Task directions
Starting with the first line of the records, write out each line exactly until you have included the line containing "none => some 3".

Extracted records
+++

/-- A clip after KEEP_CLIP with the outcome and result (R111). The keep of a HELD clip is of no effect: DESIGN CHOICE 0,
log entry 47. -/
def Clip.keepOn (x : Clip) (q : KeepCue) : Clip × CardOutcome × Nat :=
  if q.action = 1 then ({ x with state := .held, keep := 0 }, .ok, 0)
  else if x.state = .kept then
    let k := capAt Config.keepTop (x.keep + q.frames)
    ({ x with keep := k }, okOr (k != x.keep + q.frames), k)
  else ({ x with state := .kept, keep := q.frames }, .ok, q.frames)

/-- KEEP_CLIP (R111). Result 0 before 3 before 4, where a card meets more than one, is a DESIGN CHOICE: log entry 46. -/
def keepClipOp (slot : Nat) (q : KeepCue) (b : Blocks) : Blocks :=
  if 31 < q.clip ∨ 1 < q.action ∨ (q.action = 0 ∧ (q.frames = 0 ∨ Config.keepTop < q.frames)) then
    b.onPort (·.refuse .replay slot .badField 0)
  else match b.rep.named q.clip q.post with
    | none => b.onPort (·.refuse .replay slot .badField 3)
    | some x =>
      if x.state = .lapsing then b.onPort (·.refuse .replay slot .badField 4)
      else
        let y := x.keepOn q
        (b.onRep (·.setClip q.clip (some y.1))).onPort
          (·.complete .replay slot y.2.1 (toWord y.2.2))

/-- DROP_CLIP (R112). -/
def dropClipOp (slot : Nat) (q : DropClipCue) (b : Blocks) : Blocks :=
  if 31 < q.clip then b.onPort (·.refuse .replay slot .badField 0)
  else match b.rep.named q.clip q.post with
    | none => b.onPort (·.complete .replay slot .ok 3)
    | some x =>
      let users := b.rep.userHeads q.clip
      (if x.state = .lapsing then b else b.releaseClip q.clip 1).onPort
        (·.complete .replay slot .ok (toWord users))

/-! ## Head cues (R117 to R119) -/

/-- A start frame lies outside a clip (R117). -/
def Clip.startOutside (x : Clip) (n : Nat) : Bool :=
  decide (n < x.inPoint) || decide ((match x.outPoint with
    | some o => o
    | none => x.edge.getD x.inPoint) < n)

/-- What refuses a CUE_HEAD (R117). Result 0, then 3, 4 and 2, where a card meets more than one, is a DESIGN CHOICE: log
entry 46. -/
def Replay.cueFault (r : Replay) (q : CueHeadCue) : Option Word :=
  if 1 < q.head ∨ 31 < q.clip ∨ 1 < q.blend ∨ 1 < q.start then some 0
  else match r.named q.clip q.post with
    | none => some 3
    | some x =>
      if x.state = .lapsing then some 4
      else if q.start = 1 ∧ x.startOutside q.frame then some 2
      else none

/-- The frame a CUE_HEAD cues (R117). -/
def Replay.cuedFrame (r : Replay) (q : CueHeadCue) : Nat :=
  if q.start = 1 then q.frame else ((r.clip q.clip).map (·.inPoint)).getD 0

/-- CUE_HEAD (R117). -/
def cueHeadOp (slot : Nat) (q : CueHeadCue) (b : Blocks) : Blocks :=
  match b.rep.cueFault q with
  | some r => b.onPort (·.refuse .replay slot .badField r)
  | none =>
    let h := b.rep.head q.head
    let f := b.rep.cuedFrame q
    let b := b.onRep (·.setHead q.head
      { h with state := .cued, clip := some q.clip, position := f * 256, blend := q.blend == 1 })
    let b := match h.clip with
      | some c => b.freeIfLeft c
      | none => b
    b.onPort (·.complete .replay slot .ok (toWord f))

/-- A rate clamped into −512..+512 (R118). -/
def clampRate (z : Int) : Int := clampInt (-512) 512 z

/-- PLAY (R118). Result 0 before 1, where a card meets both, is a DESIGN CHOICE: log entry 46. -/
def playOp (slot : Nat) (q : PlayCue) (b : Blocks) : Blocks :=
  if 1 < q.head ∨ 1 < q.loop then b.onPort (·.refuse .replay slot .badField 0)
  else
    let h := b.rep.head q.head
    if h.state = .idle then b.onPort (·.refuse .replay slot .badField 1)
    else
      let r := clampRate q.rate
      (b.onRep (·.setHead q.head { h with state := .playing, rate := r, loop := q.loop == 1 })).onPort
        (·.complete .replay slot (okOr (r != q.rate)) (intWord r))

/-- SET_RATE (R118). -/
def setRateOp (slot : Nat) (q : RateCue) (b : Blocks) : Blocks :=
  if 1 < q.head then b.onPort (·.refuse .replay slot .badField 0)
  else
    let h := b.rep.head q.head
    if h.state = .idle then b.onPort (·.refuse .replay slot .badField 1)
    else
      let r := clampRate q.rate
      (b.onRep (·.setHead q.head { h with rate := r })).onPort
        (·.complete .replay slot (okOr (r != q.rate)) (intWord r))

/-- A head after PAUSE (R119). -/
def Head.paused (h : Head) : Head :=
  if h.state = .playing ∨ h.state = .atLive then { h with state := .paused } else h

/-- PAUSE (R119). -/
def pauseOp (slot head : Nat) (b : Blocks) : Blocks :=
  if 1 < head then b.onPort (·.refuse .replay slot .badField 0)
  else
    let h := b.rep.head head
    if h.state = .idle then b.onPort (·.refuse .replay slot .badField 1)
    else (b.onRep (·.setHead head h.paused)).onPort
      (·.complete .replay slot .ok (toWord (h.position / 256)))

/-- STOP_HEAD (R119). -/
def stopHeadOp (slot head : Nat) (b : Blocks) : Blocks :=
  if 1 < head then b.onPort (·.refuse .replay slot .badField 0)
  else
    let h := b.rep.head head
    let b := b.onRep (·.setHead head .idle)
    let b := match h.clip with
      | some c => b.freeIfLeft c
      | none => b
    b.onPort (·.complete .replay slot .ok 0)

/-! ## Movement (R120 to R122) -/

/-- A wrapped position within a clip of N frames from I on (R120). -/
def wrapPosition (inPt n : Nat) (p : Int) : Nat :=
  inPt * 256 + ((p - inPt * 256) % ((n * 256 : Nat) : Int)).toNat

/-- A head stopped at an end of its clip. -/
def Head.endAt (h : Head) (f : Nat) : Head := { h with state := .ended, position := f * 256 }

/-- The advance of a head on a fixed clip, with the end reached if it stopped there (R120, R122). -/
def Head.advanceFixed (h : Head) (lo hi : Nat) : Head × Option (NoticeKind × Nat) :=
  let h := { h with state := .playing }
  let p : Int := h.position + h.rate
  if ((hi + 1) * 256 : Nat) ≤ p then
    if h.loop then ({ h with position := wrapPosition lo (hi + 1 - lo) p }, none)
    else (h.endAt hi, some (.headEnded, hi))
  else if p < (lo * 256 : Nat) then
    if h.loop then ({ h with position := wrapPosition lo (hi + 1 - lo) p }, none)
    else (h.endAt lo, some (.headEnded, lo))
  else ({ h with position := p.toNat }, none)

/-- The advance of a head on an OPEN clip with live edge `e` (R121). -/
def Head.advanceOpen (h : Head) (lo e : Nat) : Head × Option (NoticeKind × Nat) :=
  let p : Int := h.position + h.rate
  if h.state = .atLive then
    if 256 ≤ h.rate ∨ ((e * 256 : Nat) : Int) ≤ p then ({ h with position := e * 256 }, none)
    else if p < (lo * 256 : Nat) then (h.endAt lo, some (.headEnded, lo))
    else ({ h with state := .playing, position := p.toNat }, none)
  else if p < (lo * 256 : Nat) then (h.endAt lo, some (.headEnded, lo))
  else if ((e * 256 : Nat) : Int) < p then
    ({ h with state := .atLive, position := e * 256 }, some (.headAtLive, e))
  else ({ h with position := p.toNat }, none)

/-- The advance of a head on its clip (R120 to R122). -/
def Head.advance (h : Head) (x : Clip) : Head × Option (NoticeKind × Nat) :=
  match x.outPoint with
  | some o => h.advanceFixed x.inPoint o
  | none => h.advanceOpen x.inPoint (x.edge.getD x.inPoint)

/-- The first stage of one head at a mark (R116). -/
def Blocks.advanceHead (b : Blocks) (i : Nat) : Blocks :=
  let h := b.rep.head i
  if h.state = .playing ∨ h.state = .atLive then
    match h.clip.bind b.rep.clip with
    | none => b
    | some x =>
      let y := h.advance x
      let b := b.onRep (·.setHead i y.1)
      match y.2 with
      | none => b
      | some (k, n) => b.onPort (·.notice k i (toWord n))
  else b

/-- The first stage of both heads (R116). Head A is taken before head B, and so are their notices: DESIGN CHOICE, log
entry 25. -/
def Blocks.advanceHeads (b : Blocks) : Blocks := (b.advanceHead 0).advanceHead 1

/-! ## Output (R123 to R125) -/

/-- A read of frame n of input i by a head: its picture, or none where the frame is absent or the
read finds an uncorrectable error, which is then marked, recorded and reported (R101, R125). `bad` holds the frames
whose reads fail at the mark: of two reads of one frame the first fails or neither does (DESIGN CHOICE, log entry 44). -/
def Blocks.readFrame (b : Blocks) (bad : List (Nat × Nat)) (head i n : Nat) :
    Option Picture × Blocks :=
  if !(b.cap.input i).present n then (none, b)
  else if bad.contains (i, n) then
    (none, (b.damage i n).onPort (·.notice .frameDamaged head (toWord n)))
  else ((b.cap.input i).picture n, b)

+++

Solution for this exercise
/-- A clip after KEEP_CLIP with the outcome and result (R111). The keep of a HELD clip is of no effect: DESIGN CHOICE 0,
log entry 47. -/
def Clip.keepOn (x : Clip) (q : KeepCue) : Clip × CardOutcome × Nat :=
  if q.action = 1 then ({ x with state := .held, keep := 0 }, .ok, 0)
  else if x.state = .kept then
    let k := capAt Config.keepTop (x.keep + q.frames)
    ({ x with keep := k }, okOr (k != x.keep + q.frames), k)
  else ({ x with state := .kept, keep := q.frames }, .ok, q.frames)

/-- KEEP_CLIP (R111). Result 0 before 3 before 4, where a card meets more than one, is a DESIGN CHOICE: log entry 46. -/
def keepClipOp (slot : Nat) (q : KeepCue) (b : Blocks) : Blocks :=
  if 31 < q.clip ∨ 1 < q.action ∨ (q.action = 0 ∧ (q.frames = 0 ∨ Config.keepTop < q.frames)) then
    b.onPort (·.refuse .replay slot .badField 0)
  else match b.rep.named q.clip q.post with
    | none => b.onPort (·.refuse .replay slot .badField 3)
    | some x =>
      if x.state = .lapsing then b.onPort (·.refuse .replay slot .badField 4)
      else
        let y := x.keepOn q
        (b.onRep (·.setClip q.clip (some y.1))).onPort
          (·.complete .replay slot y.2.1 (toWord y.2.2))

/-- DROP_CLIP (R112). -/
def dropClipOp (slot : Nat) (q : DropClipCue) (b : Blocks) : Blocks :=
  if 31 < q.clip then b.onPort (·.refuse .replay slot .badField 0)
  else match b.rep.named q.clip q.post with
    | none => b.onPort (·.complete .replay slot .ok 3)
    | some x =>
      let users := b.rep.userHeads q.clip
      (if x.state = .lapsing then b else b.releaseClip q.clip 1).onPort
        (·.complete .replay slot .ok (toWord users))

/-! ## Head cues (R117 to R119) -/

/-- A start frame lies outside a clip (R117). -/
def Clip.startOutside (x : Clip) (n : Nat) : Bool :=
  decide (n < x.inPoint) || decide ((match x.outPoint with
    | some o => o
    | none => x.edge.getD x.inPoint) < n)

/-- What refuses a CUE_HEAD (R117). Result 0, then 3, 4 and 2, where a card meets more than one, is a DESIGN CHOICE: log
entry 46. -/
def Replay.cueFault (r : Replay) (q : CueHeadCue) : Option Word :=
  if 1 < q.head ∨ 31 < q.clip ∨ 1 < q.blend ∨ 1 < q.start then some 0
  else match r.named q.clip q.post with
    | none => some 3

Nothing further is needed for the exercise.